What you need to do >>
Please copy out the entries below exactly, beginning with the line that contains "tspeed := 0" and ending with the line that contains "writes (R164). -/", and include nothing outside that span.

Stored data:
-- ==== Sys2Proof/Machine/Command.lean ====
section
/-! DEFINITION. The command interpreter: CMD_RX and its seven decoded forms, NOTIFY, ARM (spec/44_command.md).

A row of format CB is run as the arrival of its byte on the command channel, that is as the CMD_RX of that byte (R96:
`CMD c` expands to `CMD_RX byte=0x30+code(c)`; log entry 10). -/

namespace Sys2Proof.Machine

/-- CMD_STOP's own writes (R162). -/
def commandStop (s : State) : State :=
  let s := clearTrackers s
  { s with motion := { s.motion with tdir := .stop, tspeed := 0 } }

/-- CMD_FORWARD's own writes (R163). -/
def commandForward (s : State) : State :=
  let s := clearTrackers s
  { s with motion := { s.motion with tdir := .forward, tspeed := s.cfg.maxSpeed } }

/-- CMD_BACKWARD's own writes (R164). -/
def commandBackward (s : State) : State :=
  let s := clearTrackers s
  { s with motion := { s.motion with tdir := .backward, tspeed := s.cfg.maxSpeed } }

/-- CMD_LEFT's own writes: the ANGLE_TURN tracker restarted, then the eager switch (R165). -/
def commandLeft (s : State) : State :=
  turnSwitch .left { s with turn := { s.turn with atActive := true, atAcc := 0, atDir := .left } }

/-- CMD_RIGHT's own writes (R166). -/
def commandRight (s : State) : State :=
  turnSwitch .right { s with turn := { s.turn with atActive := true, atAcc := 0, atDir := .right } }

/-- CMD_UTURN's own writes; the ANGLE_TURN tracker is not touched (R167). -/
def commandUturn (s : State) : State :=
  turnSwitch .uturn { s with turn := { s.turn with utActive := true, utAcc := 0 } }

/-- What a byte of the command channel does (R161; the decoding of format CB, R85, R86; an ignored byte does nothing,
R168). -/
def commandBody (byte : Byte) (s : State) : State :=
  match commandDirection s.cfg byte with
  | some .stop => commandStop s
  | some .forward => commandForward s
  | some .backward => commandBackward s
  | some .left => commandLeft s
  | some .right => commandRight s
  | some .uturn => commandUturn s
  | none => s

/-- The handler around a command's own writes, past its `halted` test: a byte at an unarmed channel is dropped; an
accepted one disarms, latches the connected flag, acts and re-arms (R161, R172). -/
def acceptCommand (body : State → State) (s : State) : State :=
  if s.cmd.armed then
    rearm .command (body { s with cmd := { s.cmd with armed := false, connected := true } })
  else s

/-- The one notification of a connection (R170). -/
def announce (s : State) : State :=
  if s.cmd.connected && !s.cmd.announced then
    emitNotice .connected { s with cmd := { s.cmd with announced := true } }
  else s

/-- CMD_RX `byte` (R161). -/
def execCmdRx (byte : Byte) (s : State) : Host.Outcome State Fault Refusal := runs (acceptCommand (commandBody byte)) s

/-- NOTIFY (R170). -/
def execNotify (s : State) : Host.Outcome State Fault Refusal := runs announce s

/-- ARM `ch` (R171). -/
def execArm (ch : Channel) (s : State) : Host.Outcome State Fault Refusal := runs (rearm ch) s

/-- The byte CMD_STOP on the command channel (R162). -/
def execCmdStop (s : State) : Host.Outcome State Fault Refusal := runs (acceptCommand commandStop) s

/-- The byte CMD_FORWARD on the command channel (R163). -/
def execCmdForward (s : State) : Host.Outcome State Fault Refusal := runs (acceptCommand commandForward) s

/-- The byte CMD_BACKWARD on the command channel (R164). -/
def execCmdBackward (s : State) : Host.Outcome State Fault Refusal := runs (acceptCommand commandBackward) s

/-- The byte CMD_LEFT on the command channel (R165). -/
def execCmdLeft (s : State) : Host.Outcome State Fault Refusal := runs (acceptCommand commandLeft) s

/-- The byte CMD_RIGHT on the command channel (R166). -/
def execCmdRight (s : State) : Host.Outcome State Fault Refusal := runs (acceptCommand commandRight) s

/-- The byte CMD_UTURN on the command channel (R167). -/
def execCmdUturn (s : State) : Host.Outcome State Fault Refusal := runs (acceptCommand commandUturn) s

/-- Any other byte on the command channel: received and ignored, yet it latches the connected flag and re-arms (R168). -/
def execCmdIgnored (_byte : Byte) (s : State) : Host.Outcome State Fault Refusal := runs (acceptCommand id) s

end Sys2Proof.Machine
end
--
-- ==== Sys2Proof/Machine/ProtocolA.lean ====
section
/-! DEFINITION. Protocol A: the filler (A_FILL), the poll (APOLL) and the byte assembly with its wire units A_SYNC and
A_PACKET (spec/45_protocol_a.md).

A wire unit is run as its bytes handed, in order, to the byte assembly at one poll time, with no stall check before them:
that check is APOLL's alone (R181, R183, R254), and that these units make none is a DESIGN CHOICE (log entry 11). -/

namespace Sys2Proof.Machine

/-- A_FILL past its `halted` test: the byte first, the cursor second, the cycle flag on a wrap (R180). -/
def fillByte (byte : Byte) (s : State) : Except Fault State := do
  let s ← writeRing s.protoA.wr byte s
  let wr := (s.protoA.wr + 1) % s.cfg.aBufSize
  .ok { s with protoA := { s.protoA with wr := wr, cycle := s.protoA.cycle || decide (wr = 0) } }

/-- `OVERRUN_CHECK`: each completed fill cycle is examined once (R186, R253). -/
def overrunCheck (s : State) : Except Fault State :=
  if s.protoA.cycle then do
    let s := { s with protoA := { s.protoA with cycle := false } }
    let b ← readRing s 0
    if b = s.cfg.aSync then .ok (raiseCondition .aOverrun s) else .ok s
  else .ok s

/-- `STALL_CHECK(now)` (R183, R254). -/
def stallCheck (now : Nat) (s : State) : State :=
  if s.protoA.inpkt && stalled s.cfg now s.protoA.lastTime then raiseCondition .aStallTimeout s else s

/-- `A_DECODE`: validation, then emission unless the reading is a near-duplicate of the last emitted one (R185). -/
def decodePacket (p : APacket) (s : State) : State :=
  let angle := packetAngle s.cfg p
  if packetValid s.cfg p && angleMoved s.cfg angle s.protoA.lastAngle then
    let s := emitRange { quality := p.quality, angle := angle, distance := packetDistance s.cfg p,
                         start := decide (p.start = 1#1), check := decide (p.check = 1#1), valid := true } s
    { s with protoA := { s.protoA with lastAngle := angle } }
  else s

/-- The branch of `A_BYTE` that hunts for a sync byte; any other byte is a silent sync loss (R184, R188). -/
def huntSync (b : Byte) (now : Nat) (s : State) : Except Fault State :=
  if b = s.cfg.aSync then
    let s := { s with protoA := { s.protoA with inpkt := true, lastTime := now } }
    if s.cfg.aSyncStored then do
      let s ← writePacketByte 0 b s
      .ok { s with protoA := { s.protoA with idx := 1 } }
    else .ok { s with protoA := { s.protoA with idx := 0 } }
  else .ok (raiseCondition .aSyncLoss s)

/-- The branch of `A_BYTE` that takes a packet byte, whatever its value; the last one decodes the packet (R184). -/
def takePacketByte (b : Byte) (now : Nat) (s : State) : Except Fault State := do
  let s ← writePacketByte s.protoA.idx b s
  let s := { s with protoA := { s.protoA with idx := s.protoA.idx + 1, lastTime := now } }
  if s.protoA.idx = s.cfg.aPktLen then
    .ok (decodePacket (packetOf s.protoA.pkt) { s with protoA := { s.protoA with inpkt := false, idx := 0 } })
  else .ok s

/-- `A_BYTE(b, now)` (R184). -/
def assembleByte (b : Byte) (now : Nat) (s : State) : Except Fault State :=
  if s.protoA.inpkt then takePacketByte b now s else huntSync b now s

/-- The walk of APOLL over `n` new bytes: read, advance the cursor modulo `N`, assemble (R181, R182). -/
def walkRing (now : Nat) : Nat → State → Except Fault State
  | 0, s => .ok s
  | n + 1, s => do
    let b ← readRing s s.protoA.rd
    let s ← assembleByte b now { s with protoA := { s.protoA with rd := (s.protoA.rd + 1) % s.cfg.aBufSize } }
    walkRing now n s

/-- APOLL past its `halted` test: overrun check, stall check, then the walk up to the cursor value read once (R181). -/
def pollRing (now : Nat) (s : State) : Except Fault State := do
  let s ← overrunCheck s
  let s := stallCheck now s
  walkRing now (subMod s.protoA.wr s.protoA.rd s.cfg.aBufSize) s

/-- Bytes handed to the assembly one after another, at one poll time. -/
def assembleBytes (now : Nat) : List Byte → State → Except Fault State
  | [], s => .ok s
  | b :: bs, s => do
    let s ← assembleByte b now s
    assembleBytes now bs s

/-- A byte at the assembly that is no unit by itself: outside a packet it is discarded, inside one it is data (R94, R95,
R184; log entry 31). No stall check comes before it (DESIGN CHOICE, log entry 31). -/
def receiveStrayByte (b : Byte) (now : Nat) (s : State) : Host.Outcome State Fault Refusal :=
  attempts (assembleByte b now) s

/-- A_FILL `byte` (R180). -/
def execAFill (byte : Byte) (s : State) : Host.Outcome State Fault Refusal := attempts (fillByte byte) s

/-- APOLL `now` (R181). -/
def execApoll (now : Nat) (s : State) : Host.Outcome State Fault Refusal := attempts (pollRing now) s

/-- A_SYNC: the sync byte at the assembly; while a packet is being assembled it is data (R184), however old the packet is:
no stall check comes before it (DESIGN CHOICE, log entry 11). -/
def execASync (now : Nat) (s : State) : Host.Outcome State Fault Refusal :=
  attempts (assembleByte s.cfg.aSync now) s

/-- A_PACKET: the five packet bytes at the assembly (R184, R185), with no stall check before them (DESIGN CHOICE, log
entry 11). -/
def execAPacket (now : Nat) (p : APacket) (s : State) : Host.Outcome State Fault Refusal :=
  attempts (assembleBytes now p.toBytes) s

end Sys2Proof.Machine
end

Response below >>
  { s with motion := { s.motion with tdir := .stop, tspeed := 0 } }

/-- CMD_FORWARD's own writes (R163). -/
def commandForward (s : State) : State :=
  let s := clearTrackers s
  { s with motion := { s.motion with tdir := .forward, tspeed := s.cfg.maxSpeed } }

/-- CMD_BACKWARD's own writes (R164). -/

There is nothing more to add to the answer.